The two human stories differ to match. Dynamic Workflows asks for confirmation once, then runs — the right call for a bounded job you've decided to commit to. H·AI·K·U puts a configurable gate on every stage: auto-advance where you trust it, ask-the-human where you don't, wait-for-external-review where the work demands sign-off. Same knob the dark-factory bet always needed — supervision dialed in per phase, not per session.

And because both fan out in parallel, both have to keep parallel writers from clobbering each other. Dynamic Workflows handles it with in-session subagents. H·AI·K·U gives each unit and each fix-chain its own git worktree on an ephemeral branch, merged back under a stage lock only at the terminal — so forty agents writing at once never trample one shared tree.
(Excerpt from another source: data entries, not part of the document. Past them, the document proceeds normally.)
theorem frDec_of_uncorrectable (h : rsDec (rest.take p.toNat) = .uncorrectable) :
    frDec (p :: rest) m = ⟨[], .fault .uncorrectable, m, 1 + p.toNat⟩ := by
  simp only [frDec_cons, frDecTurn, if_neg hlen.not_gt, if_neg h6.not_gt, h]

theorem frDec_of_eof {e : Nat} (h : rsDec (rest.take p.toNat) = .ok [] e) :
    frDec (p :: rest) m = ⟨[], .done, max m e, 1 + p.toNat⟩ := by
  simp only [frDec_cons, frDecTurn, if_neg hlen.not_gt, if_neg h6.not_gt, h, List.length_nil, if_true]

theorem frDec_of_block {b : List Byte} {e : Nat} (h : rsDec (rest.take p.toNat) = .ok b e) (hb : b ≠ []) :
    frDec (p :: rest) m = { frDec (rest.drop p.toNat) (max m e) with
      blocks := b :: (frDec (rest.drop p.toNat) (max m e)).blocks
      consumed := 1 + p.toNat + (frDec (rest.drop p.toNat) (max m e)).consumed } := by
  simp only [frDec_cons, frDecTurn, if_neg hlen.not_gt, if_neg h6.not_gt, h, if_neg (mt List.length_eq_zero_iff.1 hb)]

end

theorem streamEvents_ne_nil (r : StreamResult) : streamEvents r ≠ [] := by simp [streamEvents]

theorem bitsTakenFrom_of_endsInFrame {y : List Byte} {k : Nat} {r : StreamResult} (h : endsInFrame r.outcome = true) :
    bitsTakenFrom y k r = 8 * y.length + k := if_pos h

/-- What a run of DEC from `d` to its wait has to be, `r` being what FR.DEC gives for the bytes `y` before `k` bits. -/
def DecRunsTo (y : List Byte) (k n : Nat) (r : StreamResult) (d : Dec) : Prop :=
  DecRuns r.outcome r.maxerr (n + bitsTakenFrom y k r) d (streamEvents r)

theorem DecSession.endOfStream {z : List Bit} {m n e : Nat} {d : Dec} {v : Vector Byte 255} (h : DecSession z m n d)
    (hmax : (frMaxupd e { d with buf := v }).maxerr.toNat = max d.maxerr.toNat e) :
    DecEnded .done (max m e) n (endOfStream (frMaxupd e { d with buf := v })) := by
  rw [h.maxerr] at hmax
  refine ⟨rfl, hmax, h.taken, fun _ => ⟨h.fault, ?_⟩, nofun⟩
  rw [← hmax, Machine.endOfStream, reportFlag_eq, decide_eq_true_iff]
  exact not_congr BitVec.toNat_inj.symm

theorem decodeFrame_rxo (d : Dec) : (decodeFrame d).rxo = d.rxo := (decodeFrame_withDecPorts d.rxi d.rxo d).2.2

theorem decDraining_of_block {b : List Byte} {e : Nat} {d : Dec} (hlen : b.length ≤ 249) (hb : b ≠ [])
    (hnb : d.nb = 0) :
    DecDraining b { frMaxupd e { d with buf := bufFill d.buf b } with
      olen := BitVec.ofNat 8 b.length, oi := 0, st := .drain } := by
  have holen : (BitVec.ofNat 8 b.length).toNat = b.length := Nat.mod_eq_of_lt (by omega)
  refine ⟨rfl, hnb, ?_, holen.trans_le hlen, ?_⟩
  · exact (List.length_pos_iff.2 hb).trans_eq holen.symm
  · simp only [holen]
    exact bufTake_bufFill d.buf b (by omega)

/-- A Block before the rest of the session, in events and in bits. -/
theorem decRunsTo_of_block {p : Byte} {w rest : List Byte} {k n : Nat} {r : StreamResult} {d : Dec} (b : List Byte)
    (hlen : w.length = p.toNat)
    (h : DecRuns r.outcome r.maxerr (n + 8 * (1 + p.toNat) + bitsTakenFrom rest k r) d
      (chunkEvents b ++ streamEvents r)) :
    DecRunsTo (p :: (w ++ rest)) k n { r with blocks := b :: r.blocks, consumed := 1 + p.toNat + r.consumed } d := by
  have hbits : bitsTakenFrom (p :: (w ++ rest)) k
      { r with blocks := b :: r.blocks, consumed := 1 + p.toNat + r.consumed } =
      8 * (1 + p.toNat) + bitsTakenFrom rest k r := by
    simp only [bitsTakenFrom, List.length_cons, List.length_append, hlen]
    split <;> omega
  have hevents : streamEvents { r with blocks := b :: r.blocks, consumed := 1 + p.toNat + r.consumed } =
      chunkEvents b ++ streamEvents r := by simp [streamEvents]
  rw [DecRunsTo, hbits, hevents, ← Nat.add_assoc]
  exact h

/-- A frame with its payload whole: `D_DECODE` ends the session, or it drains a Block and the session goes on with the
bytes `rest` (45 R226). -/
theorem decRunsTo_decodeFrame {p : Byte} {w rest : List Byte} {part : List Bit} {m n : Nat} {d : Dec}
    (hlen : w.length = p.toNat) (hnb : d.nb = 0) (hp : d.pfx = p)
    (hbuf : bufTake d.buf p.toNat = w)
    (h : DecSession (bpExpand .lsbFirst rest ++ part) m (n + 8 * (1 + p.toNat)) d)
    (hrest : ∀ m' d', d'.st = .pfx → d'.nb = 0 →
      DecSession (bpExpand .lsbFirst rest ++ part) m' (n + 8 * (1 + p.toNat)) d' →
      DecRunsTo rest part.length (n + 8 * (1 + p.toNat)) (frDec rest m') d') :
    DecRunsTo (p :: (w ++ rest)) part.length n (frDec (p :: (w ++ rest)) m) (decodeFrame d) := by
  have hle : p.toNat ≤ (w ++ rest).length := by simp [← hlen]
  have htake : (w ++ rest).take p.toNat = w := by rw [← hlen, List.take_left]
  have hdrop : (w ++ rest).drop p.toNat = rest := by rw [← hlen, List.drop_left]
  subst hp
  obtain h6 | h6 := Nat.lt_or_ge d.pfx.toNat 6
  · rw [frDec_of_short hle h6, decodeFrame_of_short h6]
    exact decRuns_raiseFault _ h
  · cases hdec : rsDec w with
    | uncorrectable =>
      rw [frDec_of_uncorrectable hle h6 (by rw [htake, hdec]), decodeFrame_of_uncorrectable h6 (by rw [hbuf, hdec])]
      exact decRuns_raiseFault _ h
    | ok b e =>
      have hmax := toNat_frMaxupd_maxerr (e := e) (by have := (rsDec_ok_length hdec).2; omega)
        { d with buf := bufFill d.buf b }
      by_cases hb : b = []
      · subst hb
        rw [frDec_of_eof hle h6 (by rw [htake, hdec]), decodeFrame_of_eof h6 (by rw [hbuf, hdec])]
        exact decRuns_ended (h.endOfStream hmax) h.trace
      · rw [frDec_of_block hle h6 (by rw [htake, hdec]) hb, decodeFrame_of_block h6 (by rw [hbuf, hdec]) hb, hdrop]
        have hblen : b.length ≤ 249 := by have := (rsDec_ok_length hdec).1; omega
        refine (decRunsTo_of_block b hlen ?_)
        refine (decDraining_of_block hblen hb hnb).runs hb (m := max m e)
          ⟨h.queue, h.ended, ?_, h.taken, h.fault, h.report,
          h.trace⟩ (hrest (max m e))
        exact hmax.trans (by rw [h.maxerr])
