-- ==== Sys2Proof/Certificates/Slice0/Obligations.lean ====
section
/-! DEFINITION. Certificates/Slice0/Obligations.lean: the statements for the provers, from the spec's numbered rules. -/

open Sys2Proof Sys2Proof.Machine

/-! ## Encoding -/

/-- R91: a word selects a command exactly when `d[3:0]` is its OP and `d[31:4]` is 0. -/
def Obligations.DecodeSelectsByOpcodeMap : Prop :=
  ∀ (d : Word) (i : Instr),
    decode d = .ok i ↔
      d.extractLsb' 4 28 = 0#28 ∧
        ((i = .create ∧ d.extractLsb' 0 4 = 0x1#4) ∨ (i = .process ∧ d.extractLsb' 0 4 = 0x2#4) ∨
          (i = .flush ∧ d.extractLsb' 0 4 = 0x3#4) ∨ (i = .destroy ∧ d.extractLsb' 0 4 = 0x4#4))

/-- The four command words of R91 written out, and words with a reserved OP or an RSV bit set (R92). -/
def Obligations.CommandWordsReadRight : Prop :=
  decode 0x00000001#32 = .ok .create ∧ decode 0x00000002#32 = .ok .process ∧ decode 0x00000003#32 = .ok .flush ∧
    decode 0x00000004#32 = .ok .destroy ∧ decode 0x00000000#32 = .error (.reservedOp 0#4) ∧
    decode 0x00000005#32 = .error (.reservedOp 5#4) ∧ decode 0x00000012#32 = .error .reservedBits

/-- Decoding an encoded command gives it back, as a word, as bytes with anything behind them, and as the opcode table's row. -/
def Obligations.DecodeOfEncode : Prop :=
  ∀ (i : Instr) (rest : List Byte),
    decode (encode i) = .ok i ∧ decodeBytes (bytesOfWord (encode i) ++ rest) = .ok (i, rest) ∧
      decodeTableWord 32 (encode i).toNat = some i

/-! ## Who moves -/

/-- A step while BUSY whose turn it is runs the pending command's meaning, and nothing around it. -/
def Obligations.StepRunsPendingCommand : Prop :=
  ∀ (s : State) (i : Instr), s.busy = true → (s.env.host = [] ∨ s.env.wait = 0) → decode (0#28 ++ s.pending) = .ok i →
    step s = exec i s

/-- A command word put where the engine takes its next one runs in the very next step, on operands latched from the state. -/
def Obligations.FetchedWordRunsNext : Prop :=
  ∀ (s : State) (i : Instr),
    step (s.withFetchWord 32 (encode i).toNat) = exec i (s.withFetchWord 32 (encode i).toNat) ∧
      (s.withFetchWord 32 (encode i).toNat).latched = latchOperands i s

/-- Otherwise a step takes the host's next operation (R60, R96, R280): a write reaches the block as `busWrite` and returns no datum;
a read returns `busRead` and changes no state of the block (R71), not even what unwritten memory reads as; a poll returns STATUS and
stays in front while BUSY; a reset gives the reset state. An idle block with a silent host stays as it is (R265). The host's queue, the datum and the count of operations
that may still come before the engine step are the model's own fields (log entries 2, 3). -/
def Obligations.HostMovesOrBlockIdles : Prop :=
  (∀ (s : State) (op : HostOp) (rest : List HostOp), s.env.host = op :: rest → (s.busy = false ∨ s.env.wait ≠ 0) →
    let after := fun queue : List HostOp =>
      { s with env := { s.env with host := queue, wait := if s.busy then s.env.wait - 1 else s.env.wait } }
    ∃ t, step s = .next t ∧ t = hostOperation Config.pfr s op rest ∧
      (∀ a d, op = .write a d →
        let u := busWrite Config.pfr (after rest) a d
        t = { u with env := { u.env with rdata := none } }) ∧
      (∀ a, op = .read a →
        t = { s with env := t.env } ∧ t.env.host = rest ∧ t.env.epoch = s.env.epoch ∧
          t.env.rdata = some (busRead Config.pfr s a)) ∧
      (op = .poll →
        let u := after (if s.busy then .poll :: rest else rest)
        t = { u with env := { u.env with rdata := some (busRead Config.pfr s 0x04#22) } }) ∧
      (op = .reset → t = { State.reset with env := t.env } ∧ t.env.host = rest)) ∧
  ∀ s : State, s.env.host = [] → s.busy = false → step s = .next s

/-- Every accepted command completes: BUSY is 0 again within the drawn number of host operations and one engine step (log entry 3),
by the completion itself or by a reset, which abandons the command (R281); without a reset in the host's queue, the last of these
steps is the command's `exec`, on the operands its acceptance latched. -/
def Obligations.AcceptedCommandCompletes : Prop :=
  ∀ (s : State) (i : Instr), Inv Config.pfr s → s.busy = true → decode (0#28 ++ s.pending) = .ok i →
    (∃ k t, k ≤ s.env.wait + 1 ∧ Host.Core.run core k s = .next t ∧ t.busy = false) ∧
      (HostOp.reset ∉ s.env.host →
        ∃ k u t, k ≤ s.env.wait ∧ Host.Core.run core k s = .next u ∧ u.busy = true ∧ u.pending = s.pending ∧
          u.latched = s.latched ∧ step u = exec i u ∧ exec i u = .next t ∧ t.busy = false ∧
          Host.Core.run core (k + 1) s = .next t)
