-- ==== Sys2Proof/Tests/Slice0.lean ====
section
/-! SUPPORT. Tests/Slice0.lean: the smoke test of the well-formedness checks, decoding on words written out from R90 and R91, the
spec's own worked numbers (R146, R147, R182, R191, R192, R206, R207, R230, R232, R236 and 95_test_vectors.md) on single steps,
and a witness for the hypotheses of every statement. -/

namespace Sys2Proof.Tests

open Sys2Proof Sys2Proof.Machine

/-! ## Well-formedness: an ill-formed term for each check -/

/-- R92: RSV bit 4 set. -/
theorem test_wf_refuses_reserved_bit : commandRsvZero 0x00000012#32 = false ∧ commandWordWf 0x00000012#32 = false := by decide

/-- R92: OP 0 and OP 5. -/
theorem test_wf_refuses_reserved_op : commandOpLegal 0x00000000#32 = false ∧ commandWordWf 0x00000005#32 = false := by decide

theorem test_wf_accepts_commands : commandWordWf (encode .create) = true ∧ commandWordWf (encode .destroy) = true := by decide

/-- R9: `Np = Nhc + Na` broken, `Nhg = Nh - Nhxn` broken. -/
theorem test_wf_refuses_relations :
    ({ Config.pfr with na := 8 } : Params).wf = false ∧ ({ Config.pfr with nhg := 3 } : Params).wf = false := by decide

/-- R62: a capacity that does not fit its region. -/
theorem test_wf_refuses_capacity :
    ({ Config.pfr with ctabDepth := 245761 } : Params).wf = false ∧ ({ Config.pfr with inFramesMax := 262145 } : Params).wf = false ∧
      ({ Config.pfr with outFramesMax := 524289 } : Params).wf = false := by decide

/-- R10, R31: a sample width other than 16, an XBUF whose creep NCREEP could not hold; R11, R205: an accumulator too narrow. -/
theorem test_wf_refuses_widths :
    ({ Config.pfr with nb := 15 } : Params).widthsWf = false ∧ ({ Config.pfr with xbufFramesMax := 65536 } : Params).widthsWf = false ∧
      ({ Config.pfr with ctabDepth := 0 } : Params).capacitiesWf = false ∧ ({ Config.pfr with accW := 32 } : Params).accWide = false := by
  decide

theorem test_wf_accepts_defaults : Config.pfr.wf = true := by decide

/-- R110, R117: no entry, too many entries, LpScl 0. -/
theorem test_wf_refuses_tables :
    TableHeader.wf Config.pfr { nwing := 0, nmult := 3, lpscl := 1 } = false ∧
      TableHeader.wf Config.pfr { nwing := 16385, nmult := 3, lpscl := 1 } = false ∧
      TableHeader.wf Config.pfr { nwing := 1, nmult := 3, lpscl := 0 } = false := by decide

/-! ## Decoding: words written out bit by bit from R90 and R91 -/

theorem test_decode_create : decode 0b0000000000000000000000000000_0001#32 = .ok .create := by decide
theorem test_decode_process : decode 0b0000000000000000000000000000_0010#32 = .ok .process := by decide
theorem test_decode_flush : decode 0b0000000000000000000000000000_0011#32 = .ok .flush := by decide
theorem test_decode_destroy : decode 0b0000000000000000000000000000_0100#32 = .ok .destroy := by decide

/-- R92: reserved OPs and a set RSV bit are refused by name. -/
theorem test_decode_refuses :
    decode 0x0000000F#32 = .error (.reservedOp 15#4) ∧ decode 0x80000001#32 = .error .reservedBits ∧
      decodeBytes [1#8, 0#8, 0#8] = .error .truncated := by decide

/-- R67: the low byte of the word comes first. -/
theorem test_decode_bytes : decodeBytes [2#8, 0#8, 0#8, 0#8, 7#8] = .ok (.process, [7#8]) := by decide

theorem test_table_word : decodeTableWord 32 3 = some .flush ∧ decodeTableWord 8 4 = some .destroy := by decide

/-! ## Arithmetic -/

/-- Rows of R146 and of 95_test_vectors.md 2.1: ties, the clamp, and the row a wrapping add would get wrong. -/
theorem test_quantize_fir :
    quantize Config.pfr 4095 13 = 0 ∧ quantize Config.pfr 4096 13 = 1 ∧ quantize Config.pfr (-4096) 13 = 0 ∧ quantize Config.pfr (-4097) 13 = -1 ∧
      quantize Config.pfr (-12288) 13 = -1 ∧ quantize Config.pfr 268431360 13 = 32767 ∧ quantize Config.pfr (-268439553) 13 = -32768 ∧
      quantize Config.pfr 2147483647 13 = 32767 ∧ quantizeOvf 2147479551 13 = false ∧ quantizeOvf 2147479552 13 = true ∧
      quantizeOvf (-2147483648) 13 = false := by decide

/-- Rows of R182. -/
theorem test_fast_blend :
    quantize Config.pfr (fastBlend Config.pfr 1 2 16384) 15 = 2 ∧ quantize Config.pfr (fastBlend Config.pfr (-1) (-2) 16384) 15 = -1 ∧
      quantize Config.pfr (fastBlend Config.pfr (-32768) 32767 16384) 15 = 0 ∧
      quantize Config.pfr (fastBlend Config.pfr 32767 (-32768) 32767) 15 = -32766 := by decide

/-- R191's examples and the corners of 95_test_vectors.md 2.8. -/
theorem test_coef :
    coef Config.pfr true { imp := 13664, impd := -32 } 36 = 13655 ∧
      coef Config.pfr true { imp := -32768, impd := -32768 } 127 = -65280 ∧
      coef Config.pfr true { imp := 32767, impd := 32767 } 127 = 65278 ∧
      coef Config.pfr false { imp := 13664, impd := -32 } 36 = 13664 := by decide

/-- R192's examples and the corners of 95_test_vectors.md 2.8. -/
theorem test_round_prod :
    roundProd Config.pfr 13655 2000 = 1667 ∧ roundProd Config.pfr 1 8192 = 1 ∧ roundProd Config.pfr 1 (-8192) = 0 ∧
      roundProd Config.pfr 3 (-8192) = -1 ∧ roundProd Config.pfr (-65280) (-32768) = 130560 ∧
      roundProd Config.pfr (-65280) 32767 = -130556 := by decide

/-- The test table TT1 of 95_test_vectors.md. -/
def tt1 (h : Nat) : Coefficient := { imp := 16384 - 32 * h, impd := -32 }

/-- The ramp of R206 as a window whose first IN frame is `first`. -/
def rampWindow (first : Int) (sign : Int) (w : Int) : Int := if w < first then 0 else sign * 1000 * (w - first + 1)

/-- The configuration of R206. -/
def upAct : ActiveConfig :=
  { mode := .upOnly, interpAct := true, tsel := .custom, lpsclRaw := 17246, xoff := 12, dtb := 21845, dhb := 32768,
    lpsclEff := 16384, nwingAct := 512, nmultAct := 3 }

/-- The configuration of R207. -/
def downAct : ActiveConfig :=
  { mode := .upDown, interpAct := true, tsel := .custom, lpsclRaw := 17246, xoff := 13, dtb := 43691, dhb := 24576,
    lpsclEff := 12288, nwingAct := 512, nmultAct := 3 }

/-- R206, output 20, both channels; R209 without interpolation. -/
theorem test_up_only_output :
    (kernelOut Config.pfr tt1 upAct (rampWindow 24 1) 830116).v = 2332 ∧
      (kernelOut Config.pfr tt1 upAct (rampWindow 24 (-1)) 830116).v = -2334 ∧
      (kernelOut Config.pfr tt1 { upAct with interpAct := false } (rampWindow 24 1) 830116).v = 2338 := by decide +kernel

/-- R208 (a): the centre tap is not read twice. -/
theorem test_up_only_centre :
    (kernelOut Config.pfr tt1 { upAct with dtb := 32768 } (rampWindow 24 1) 1048576).v = 9000 := by decide +kernel

/-- R207, output 15, both channels. -/
theorem test_up_down_output :
    (kernelOut Config.pfr tt1 downAct (rampWindow 26 1) 1081349).v = 8250 ∧
      (kernelOut Config.pfr tt1 downAct (rampWindow 26 (-1)) 1081349).v = -8251 := by decide +kernel

/-- R94 (G2): 1.0, 0.5, the smallest subnormal, -0, infinity, NaN. -/
theorem test_fval :
    fval 0x3FF0000000000000#64 = .finite 1 ∧ fval 0x3FE0000000000000#64 = .finite (1 / 2) ∧
      fval 0xBFF0000000000000#64 = .finite (-1) ∧ fval 0x8000000000000000#64 = .zero true ∧
      fval 0x7FF0000000000000#64 = .infinity false ∧ fval 0x7FF8000000000000#64 = .nan := by decide +kernel

/-! ## Small states -/

/-- What a step's outcome leaves, for reading one field of it. -/
def outcomeState (s : State) (r : Result) : State :=
  match r with
  | .next t => t
  | .fault _ => s
  | .refused _ => s

/-- A state whose pending command is `i`, with the given factor and selector latched. -/
def pendingCreate (bits : BitVec 64) (quality : BitVec 4) (interp valid : Bool) (nwing nmult lpscl : BitVec 16) : State :=
  { State.reset with
    busy := true, pending := opOf .create, lastOp := opOf .create
    latched :=
      { Latched.none with
        factorBits := bits, quality := quality, interp := interp, ctabValid := valid, nwing := nwing, nmult := nmult,
        lpscl := lpscl } }

/-- Fast at `f = 1` on a fresh stream (the first CREATE of R232). -/
def fastAct : ActiveConfig := { ActiveConfig.unconfigured with xoff := 10, dtb := 32768 }

/-- A configured Fast machine. -/
def readyFast : State :=
  { State.reset with ready := true, act := fastAct, xbuf := List.replicate 20 Frame.zero }

/-- The IN frames `(i+1, -(i+1))`, `i < n`, of the example of R235. -/
def rampMemory (n : Nat) : Memory :=
  Memory.write [] inBase (bytesOfWords ((List.range n).map fun i =>
    wordOfFrame { left := BitVec.ofNat 16 (i + 1), right := BitVec.ofInt 16 (-((i : Int) + 1)) }))

/-- The Fast machine with a PROCESS of `n` frames pending. -/
def pendingFast (n : Nat) : State :=
  { readyFast with
    busy := true, pending := opOf .process, lastOp := opOf .process, mem := rampMemory n
    latched := { Latched.none with inCount := BitVec.ofNat 24 n, mem := rampMemory n } }

/-! ## One step of each command -/

/-- R230's example and R232's first row: STATUS, XOFF, DTB after CREATE Basic at 1.0. -/
theorem test_create_basic :
    let t := outcomeState State.reset (step (pendingCreate 0x3FF0000000000000#64 0 false false 0 0 0))
    csrRead t .status = 0x00001002#32 ∧ csrRead t .xoff = 10#32 ∧ csrRead t .dtb = 32768#32 := by decide +kernel

/-- R232's third row: CREATE with TT1's descriptor at 0.5. -/
theorem test_create_up_down :
    let t := outcomeState State.reset (step (pendingCreate 0x3FE0000000000000#64 3 true true 512 3 17246))
    csrRead t .status = 0x0000180A#32 ∧ csrRead t .xoff = 14#32 ∧ csrRead t .dtb = 65536#32 ∧ csrRead t .dhb = 16384#32 ∧
      csrRead t .lpsclEff = 8192#32 := by decide +kernel

/-- R235's example: the delayed identity of 20 frames. -/
theorem test_process_identity :
    let t := outcomeState State.reset (step (pendingFast 20))
    csrRead t .status = 0x00002002#32 ∧ csrRead t .outCount = 20#32 ∧ wordAt 0 t.mem (outAddr 9) = 0#32 ∧
      wordAt 0 t.mem (outAddr 10) = 0xFFFF0001#32 ∧ wordAt 0 t.mem (outAddr 19) = 0xFFF6000A#32 ∧
      t.xbuf[19]? = some (frameOfWord 0xFFEC0014#32) := by decide +kernel

/-- R236's second row: 19 frames are too short, and nothing but ERR and BUSY changes. -/
theorem test_process_short :
    step (pendingFast 19) = .next { pendingFast 19 with err := .precondShort, busy := false } := by rfl

/-- R240's pseudocode on a machine with a position and a count. -/
theorem test_flush :
    let s := { readyFast with
      busy := true, pending := opOf .flush, pos := { ncreep := 1, tfrac := 21848 }, outCount := 8,
      xbuf := List.replicate 20 (frameOfWord 0xFFFF0001#32) }
    let t := outcomeState s (step s)
    t.pos = Position.fresh ∧ t.outCount = 0 ∧ t.xbuf = List.replicate 20 Frame.zero ∧ t.err = .none := by decide +kernel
So which do you reach for? If your problem is one enormous bounded thing — a migration, a repo-wide bug hunt, a Zig-to-Rust port — Dynamic Workflows is the muscle, and the Bun result is the proof. If your problem is the steady cadence of shipping features that need continuity across stages, gates a stakeholder signs, and a delivery you can audit, that's the lifecycle H·AI·K·U was built to carry.

The honest punchline is that these aren't rivals. A Dynamic Workflow would make a great engine inside a single stage's execute phase — fan the units out, converge, hand the result back to the cursor. The engine drives the one big push; the spine decides when that push happens, what gate it has to clear, and what ships when it's done. We use the same fan-out primitive internally already. The question we're chewing on now isn't whether the two compete. It's whether the muscle Anthropic just shipped belongs inside the spine we built.